(Stored data)
:::::
-- ==== Sys2Proof/Laws/Pseudo.lean ====
section
/-! SUPPORT. A transaction the assembler issues runs its command, and a host program goes on with its response. -/

namespace Sys2Proof.Machine

open Sys2Proof

/-- A transaction whose word decodes runs that command, the host's later inputs left as they are. -/
theorem transact_of_decode {c : AsmCmd} {i : Instr} (s : State) (h : decode c.request.cmd = .ok i) :
    transact c s = exec i (accept s c.request s.inputs) := by
  simp only [transact, stepAt, stepBy, State.setInputs_inputs, h, execAt_default]; rfl

theorem transact_init (s : State) (b : Addr) (l : BitLen) :
    transact (.init b l) s = exec .init (accept s (AsmCmd.init b l).request s.inputs) :=
  transact_of_decode s (show decode (encode .init) = .ok .init by decide)

theorem transact_readBits (s : State) {n : BitVec 6} (h : n.toNat ≤ 32) :
    transact (.readBits n) s = exec (.readBits n) (accept s (AsmCmd.readBits n).request s.inputs) :=
  transact_of_decode s (decode_eq_ok.2
    ⟨opField_encode _, rsvField_encode _, widthField_encode _, wellFormed_readBits.2 h⟩)

theorem transact_skipBits (s : State) (c : BitLen) :
    transact (.skipBits c) s = exec .skipBits (accept s (AsmCmd.skipBits c).request s.inputs) :=
  transact_of_decode s (show decode (encode .skipBits) = .ok .skipBits by decide)

theorem transact_readUe (s : State) :
    transact .readUe s = exec .readUe (accept s AsmCmd.readUe.request s.inputs) :=
  transact_of_decode s (show decode (encode .readUe) = .ok .readUe by decide)

theorem transact_bitsLeft (s : State) :
    transact .bitsLeft s = exec .bitsLeft (accept s AsmCmd.bitsLeft.request s.inputs) :=
  transact_of_decode s (show decode (encode .bitsLeft) = .ok .bitsLeft by decide)

@[simp] theorem HostProg.run_done (v : Int) (s : State) : (HostProg.done v : HostProg).run s = some (v, s) := rfl

/-- A program that issues a command goes on, in the machine after it, with the command's response. -/
theorem HostProg.run_issue {c : AsmCmd} {k : Response → HostProg} {s t : State} {r : Response}
    (h : transact c s = .next t) (hr : t.response = some r) : (HostProg.issue c k).run s = (k r).run t := by
  simp only [HostProg.run, h, hr]

end Sys2Proof.Machine
end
:::::
▸ Exercise goal: Write an exact transcription of every entry above.

▸ Task response:
-- ==== Sys2Proof/Laws/Pseudo.lean ====
section
/-! SUPPORT. A transaction the assembler issues runs its command, and a host program goes on with its response. -/

namespace Sys2Proof.Machine

open Sys2Proof

/-- A transaction whose word decodes runs that command, the host's later inputs left as they are. -/
theorem transact_of_decode {c : AsmCmd} {i : Instr} (s : State) (h : decode c.request.cmd = .ok i) :
    transact c s = exec i (accept s c.request s.inputs) := by
  simp only [transact, stepAt, stepBy, State.setInputs_inputs, h, execAt_default]; rfl

theorem transact_init (s : State) (b : Addr) (l : BitLen) :
    transact (.init b l) s = exec .init (accept s (AsmCmd.init b l).request s.inputs) :=
  transact_of_decode s (show decode (encode .init) = .ok .init by decide)

theorem transact_readBits (s : State) {n : BitVec 6} (h : n.toNat ≤ 32) :
    transact (.readBits n) s = exec (.readBits n) (accept s (AsmCmd.readBits n).request s.inputs) :=
  transact_of_decode s (decode_eq_ok.2
    ⟨opField_encode _, rsvField_encode _, widthField_encode _, wellFormed_readBits.2 h⟩)

theorem transact_skipBits (s : State) (c : BitLen) :
    transact (.skipBits c) s = exec .skipBits (accept s (AsmCmd.skipBits c).request s.inputs) :=
  transact_of_decode s (show decode (encode .skipBits) = .ok .skipBits by decide)

theorem transact_readUe (s : State) :
    transact .readUe s = exec .readUe (accept s AsmCmd.readUe.request s.inputs) :=
  transact_of_decode s (show decode (encode .readUe) = .ok .readUe by decide)

theorem transact_bitsLeft (s : State) :
    transact .bitsLeft s = exec .bitsLeft (accept s AsmCmd.bitsLeft.request s.inputs) :=
  transact_of_decode s (show decode (encode .bitsLeft) = .ok .bitsLeft by decide)

@[simp] theorem HostProg.run_done (v : Int) (s : State) : (HostProg.done v : HostProg).run s = some (v, s) := rfl

/-- A program that issues a command goes on, in the machine after it, with the command's response. -/
theorem HostProg.run_issue {c : AsmCmd} {k : Response → HostProg} {s t : State} {r : Response}
    (h : transact c s = .next t) (hr : t.response = some r) : (HostProg.issue c k).run s = (k r).run t := by
  simp only [HostProg.run, h, hr]

end Sys2Proof.Machine
end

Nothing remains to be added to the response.